I am all about pursuing our passions. And sometimes we will have multiple passions. But I also think it’s really important to evaluate what it takes to be the best at that particular passion. I believe in a spirit of excellence and bringing that to whatever you feel you are chosen to do. It was easy for me to make the decision to walk away from songwriting because I wasn’t willing to do the work to bring it to an excellent level.
But this … this here writing books and teaching writing and sharing my lessons on building a brand and blog literally from ZERO to something. I am willing. I am willing to spend the long nights and the Saturdays and the countless hours of research on doing it. First of all, I have a lot more of a natural knack for it. I had to teach myself so much about songwriting. I never had to teach myself how to write. How to share stories. Sure, I continue to grow in that area and read to improve, etc. But it has always been in me, I just tried to run from it.
The reality for most of us is that in this day and age everyone wants to have a thing. Everyone wants to be important somehow. Which is sometimes really annoying when you know a bunch of Dream Chasers and you feel bad that you can’t support every single person you know without literally going broke. But in either case, sometimes we just see a road that looks popular or looks like an easy way to be successful and we pursue it without any of the love and the grit that it takes to get you “there.”
I see it in my husband. I see that his love for music outweighs the TONS of BS that he deals with on the daily basis. The rejections, the victories, the uphill battles. Although we all get discouraged at times, they don’t knock him off. I couldn’t maintain that with music. My battles made me feel like I was not good enough and that I never would be even if I tried. But the rejections with writing don’t do that for me. No matter how many NOs I get, or book roundups I’m left out of or whatever the case may be, no one - no one can tell me that I am not a good writer.
I may not be to my “great” yet, but I know that I am good and that with continued work and producing, I will be. Does it mean that my heart doesn’t sink when I get a “that’s a no” from pitches or whatever? NOPE. It does. I feel bad sometimes and wonder if I am good enough but there is a resounding YES in my spirit every time to reassure me.

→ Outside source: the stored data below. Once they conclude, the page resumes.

-- ==== Sys2Proof/Machine/Operands.lean ====
section
/-! DEFINITION. The operands of a step: the elements left, the selector, and the group at the cursor (R68, R71). -/

namespace Sys2Proof.Machine

/-- `LEN - POS`, the input elements left (R68, R101, R110). -/
def Engine.remaining (g : Engine) : Nat := g.len - g.pos

/-- `dir`: 0 in the encoder, 1 in the decoder (R68). -/
def EngineId.dir : EngineId → Nat
  | .encoder => 0
  | .decoder => 1

/-- `rc = min(LEN - POS, 3)` (R68). -/
def Engine.rc (g : Engine) : Nat := min g.remaining 3

/-- `sel = {dir, rc[1:0]}`, computed afresh at each step (R68). -/
def selector (e : EngineId) (g : Engine) : Nat := e.dir * 4 + g.rc

/-- A step operation may run: its engine is BUSY and the number of elements left is the one its rule asks for. -/
def Engine.runs (g : Engine) (left : Bool) : Bool := decide (g.status = .busy) && left

/-- The character written for a digit. The encoder hands `ENC_LUT` digits of 0 to 44 only (R93, R94, R107), so the
free value that stands for a missing entry is never taken by an engine. -/
def State.charOf (d : Digit) (s : State) : Byte := (encLut d).getD (BitVec.ofNat 8 (s.freeValue 0))

/-- Look up the decoder's character at position `p`: its digit, or `p` itself where it misses (R111, R116). -/
def State.digitAt (p : Nat) (s : State) : Except Nat Digit :=
  match decLut (s.readSrc .decoder p) with
  | some d => .ok d
  | none => .error p

/-- The two digits from position `p`, in read order, or the position of the first miss (R112). -/
def State.tailDigits (p : Nat) (s : State) : Except Nat (Digit × Digit) :=
  match s.digitAt p with
  | .error q => .error q
  | .ok c =>
    match s.digitAt (p + 1) with
    | .error q => .error q
    | .ok d => .ok (c, d)

/-- The three digits from position `p`, in read order, or the position of the first miss (R111, R144). -/
def State.tripletDigits (p : Nat) (s : State) : Except Nat (Digit × Digit × Digit) :=
  match s.tailDigits p with
  | .error q => .error q
  | .ok (c, d) =>
    match s.digitAt (p + 2) with
    | .error q => .error q
    | .ok e => .ok (c, d, e)

/-- The group's value is beyond the byte range and the policy leaves its bytes open (R11, U2). -/
def State.opensBytes (overflows : Bool) (s : State) : Bool := decide (s.params.overflow = .anyValue) && overflows

/-- How many free values a triplet's step draws: two where its bytes are open, else none. -/
def State.tripletDraws (n : BitVec 17) (s : State) : Nat := if s.opensBytes (decide (65536 ≤ n.toNat)) then 2 else 0

/-- The bytes a triplet of value `n` gives: `(n div 256) mod 256` and `n mod 256`, bit 16 dropped (WRAP, R111);
any value for an overflow group under the alternative policy (U2). -/
def State.tripletBytes (n : BitVec 17) (s : State) : Byte × Byte :=
  if s.opensBytes (decide (65536 ≤ n.toNat)) then (BitVec.ofNat 8 (s.freeValue 0), BitVec.ofNat 8 (s.freeValue 1))
  else (BitVec.ofNat 8 (n.toNat / 256 % 256), BitVec.ofNat 8 (n.toNat % 256))

/-- How many free values a tail's step draws. -/
def State.tailDraws (n : BitVec 11) (s : State) : Nat := if s.opensBytes (decide (256 ≤ n.toNat)) then 1 else 0

/-- The byte a tail of value `n` gives: `n mod 256` (WRAP, R112); any value for an overflow group under the
alternative policy (U2). -/
def State.tailByte (n : BitVec 11) (s : State) : Byte :=
  if s.opensBytes (decide (256 ≤ n.toNat)) then BitVec.ofNat 8 (s.freeValue 0) else BitVec.ofNat 8 (n.toNat % 256)

end Sys2Proof.Machine
end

So even now, I feel like I have been writing and blogging seriously for some time now and you could say that this is another crossroads for me. But I’ve decided in this season that I will just keep getting better. No turning back or running away. This feels like part of the thing (because who knows, God probably has a lot more), that I was born to do. I am a writer and everything that means. So I will keep getting better, striving for excellence because well, for this type writing, quitting is not an option. I love it too much.